I don’t think I know anyone who feels good about their email inbox. For a lot of people, it feels like an unmanageable mess of obligations and junk, a “shame closet” repository for a decade of mailing lists you didn’t realize you had signed up for. For some people, their inbox is so excruciating that they’ve just given up — refusing to even check it or declaring email bankruptcy.
This is not a new problem. Gmail, one of the most popular email services in the world, celebrated its 20th birthday in April. When Google introduced the tabbed inbox in 2013, I was in heaven. It completely solved my digital-shame-closet problem with my email. The tabs separated important emails — finally! — from the crush of alerts about Old Navy sales or other email blasts that didn’t require my immediate attention.
(I would note here that if you, personally, have developed a better strategy for dealing with your inbox, or you prefer to use a different mail client or app, I’m happy for you. Thrilled. But this conversation is not for you.)
Since then, the tabbed inbox has fallen behind, unable to keep up with the ways that email has changed since 2013. Google is trying to fix it (I’ll get to that in a second), but it’s not doing enough.

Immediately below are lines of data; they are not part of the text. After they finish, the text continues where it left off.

theorem test_fp_compares_double :
    condsD (ds 0x3FF8000000000000 0x4002000000000000) = mask 2 ∧ condsD (ds 0x8000000000000000 0) = mask 1 ∧
    condsD (ds 0x7FF8000000000000 0) = mask 0 := by decide +kernel

/-! ## The step -/

/-- `add $t0,$s1,$s2` placed by `withFetchWord` and run as the first instruction. -/
theorem test_withFetchWord :
    steps ((two 5 7).withFetchWord 32 0x02324020) (fun t => t.x 8 == 12 && t.pc == 0x00400004) = true ∧
    decodeTableWord 32 0x02324020 = some (.add 17 18 8) ∧ decodeTableWord 32 0xFFFFFFFF = none := by decide +kernel

/-- An empty text segment is the no-op; a fetch outside text, misaligned, or of a reserved word (R27, R70, R74, R106). -/
theorem test_step_fetch :
    (steps State.reset (fun t => t.pc == 0x00400004 && decide (t.outcome = .running)) &&
    steps { State.reset with pc := 0x10000000 } (fun t => decide (t.outcome = .faulted 6 0x10000000 false 0x10000000)) &&
    steps { State.reset with pc := 0x00400002 } (fun t => decide (t.outcome = .faulted 4 0x00400002 false 0x00400002)) &&
    steps (State.reset.withFetchWord 32 0xFFFFFFFF) (fun t => decide (t.outcome = .faulted 10 0x00400000 false 0xFFFFFFFF))) = true := by
  decide +kernel

/-- The launch state with interrupts enabled for line 2 and lines 2 and 0 raised at step 0. -/
def interrupted : State := { State.reset with status := 0x0411, irq := .listed [0x05] 0 }

/-- An interrupt is taken before the instruction, with the lines as info (R311, R313). -/
theorem test_step_interrupt :
    steps interrupted (fun t => decide (t.outcome = .faulted 0 0x00400000 false 5) && t.ip == 5 && t.el) = true := by decide +kernel

/-- A line held for ever interrupts at whatever step the run has reached (R313). -/
theorem test_step_interrupt_held :
    steps { State.reset with status := 0x0411, irq := .listed [] 0x04, stepNo := 1000 }
      (fun t => decide (t.outcome = .faulted 0 0x00400000 false 4)) = true := by decide +kernel

/-- The end of the run (R346), and no step after it (R27 step 0). -/
theorem test_step_end :
    steps { State.reset with endPc := some 0x00400000 } (fun t => decide (t.outcome = .ended) && t.pc == 0x00400000) = true ∧
    step { State.reset with outcome := .ended } = .fault .runIsOver :=
  ⟨by decide +kernel, step_after_end (by decide)⟩

/-- The expansions of the spec (spec/95 section 2.6). -/
theorem test_pseudo :
    (Pseudo.blt 17 18 3).expand.map encode = [0x0232082A, 0x14200003] ∧
    (Pseudo.bgt 17 18 3).expand.map encode = [0x0251082A, 0x14200003] ∧
    (Pseudo.ble 17 18 3).expand.map encode = [0x0251082A, 0x10200003] ∧
    (Pseudo.bge 17 18 3).expand.map encode = [0x0232082A, 0x10200003] ∧
    (Pseudo.li 8 0xFFFFFFFF).expand.map encode = [0x2408FFFF] ∧ (Pseudo.li 8 0xFFFF).expand.map encode = [0x3408FFFF] := by
  decide +kernel

/-! ## Witnesses: for each obligation with hypotheses, states and operands that meet them, clause by clause -/

/-- ImmediateForms: an aligned pc, at the last word of a region and elsewhere. -/
theorem witness_ImmediateForms :
    (0x0FFFFFFC#32).toNat % 4 = 0 ∧ (0x0FFFFFFC#32 + 4).extractLsb' 28 4 ≠ (0x0FFFFFFC#32).extractLsb' 28 4 ∧
    (0x0FFFFFF8#32).toNat % 4 = 0 ∧ (0x0FFFFFF8#32 + 4).extractLsb' 28 4 = (0x0FFFFFF8#32).extractLsb' 28 4 := by decide

/-- EncodeDecode: a word that decodes. -/
theorem witness_EncodeDecode : decode 0x02324020 = .ok (.add 17 18 8) := by decide +kernel

/-- ReservedWords: a word for each clause. -/
theorem witness_ReservedWords :
    (opField 0xFC000000).toNat = 0x3F ∧ (opField 0x04000000).toNat = 0x01 ∧
    ((opField 0x00000001).toNat = 0 ∧ (functField 0x00000001).toNat = 0x01) ∧
    ((opField 0x46000008).toNat = 0x11 ∧ (fmtField 0x46000008).toNat = 0x10 ∧ (functField 0x46000008).toNat = 0x08) ∧
    ((opField 0x46862080).toNat = 0x11 ∧ (fmtField 0x46862080).toNat = 0x14) ∧
    ((opField 0x45020005).toNat = 0x11 ∧ (fmtField 0x45020005).toNat = 0x08 ∧ 2 ≤ (ftField 0x45020005).toNat) ∧
    ((opField 0x40886000).toNat = 0x10 ∧ (rsField 0x40886000).toNat ≠ 0) ∧ decode 0x02324060 = .error .unusedField := by
  decide +kernel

2013: The dawn of the tabbed inbox
When it launched, the tabbed inbox was designed to direct important emails to your Primary tab and send others to Promotions or Social tabs. You could also choose to add Forums and Updates tabs.
In 2013, these tabs made sense. People still received “social” emails — messages from Facebook about birthdays, anniversaries, etc. But in 2024, who is still opening email alerts from Facebook?
This type of sorting no longer really makes sense. My Promotions tab has the daily newsletter from The Information and The Boston Globe, mixed in with an update about new profile views from TikTok, new listings on Redfin (how did I even start getting emails from that?), and an actual promotional email from the footwear brand Merrell.
Google has apparently noticed that the tabbed inbox isn’t meeting today’s needs and will soon roll out an update meant to alleviate the burden of the swollen Primary inbox.
Google will start adding the Updates tab
The change will add the Updates tab to all user inboxes by default and direct more messages to that tab. Previously, the Updates tab was only an extra option in settings.
“Recently, we conducted an experiment that activates a refreshed version of the Updates inbox in Gmail,” a spokesperson from Google told Business Insider. “We received positive feedback from participants and are now bringing the feature to additional users to help them focus on the emails that matter most to them.”
This should be great for most people who have been frustrated with their Primary tab being overloaded. Great!
I demand a Newsletters tab
But this still isn’t what I dream of getting out of a tabbed inbox.
What I dream of most is a new, dedicated Newsletters tab — over the past few years, I’ve subscribed to a lot of email newsletters on Substack, as well as regular newsy newsletters from publications such as BI, which send links to top stories. (By the way, I highly recommend signing up for the BI newsletter.)
Right now, my newsletters go (mostly) to the Updates tab, where they get mixed in with a bunch of random stuff. What I’d love is to have a single tab in my email where I can browse through my newsletters — almost like … dare I say it … an RSS feed (RIP Google Reader).
Gmail doesn’t allow you to rename or create custom tabs, so I can’t create a Newsletters tab for myself.
Yes, you can make “labels” in Gmail to help sort your inbox. I heavily use labels and have a newsletter label, but their function is very different from a tab. I want the tab!
(Not perfect, but there is a Chrome extension that allows you to pin labels to mimic a tab.)
At some point, artificial intelligence will probably completely change the way email works — and the possibilities are thrilling, like being able to ask your AI assistant to search your emails for all receipts and instantly make a spreadsheet of expenses.
But considering the way that AI search results in Google were going last week (it suggested putting glue in pizza, for example), I’m skeptical of how soon and how appealing that will be.
For now, it’s high time we demand more from our inboxes — just because email is annoying doesn’t mean we shouldn’t demand more from it.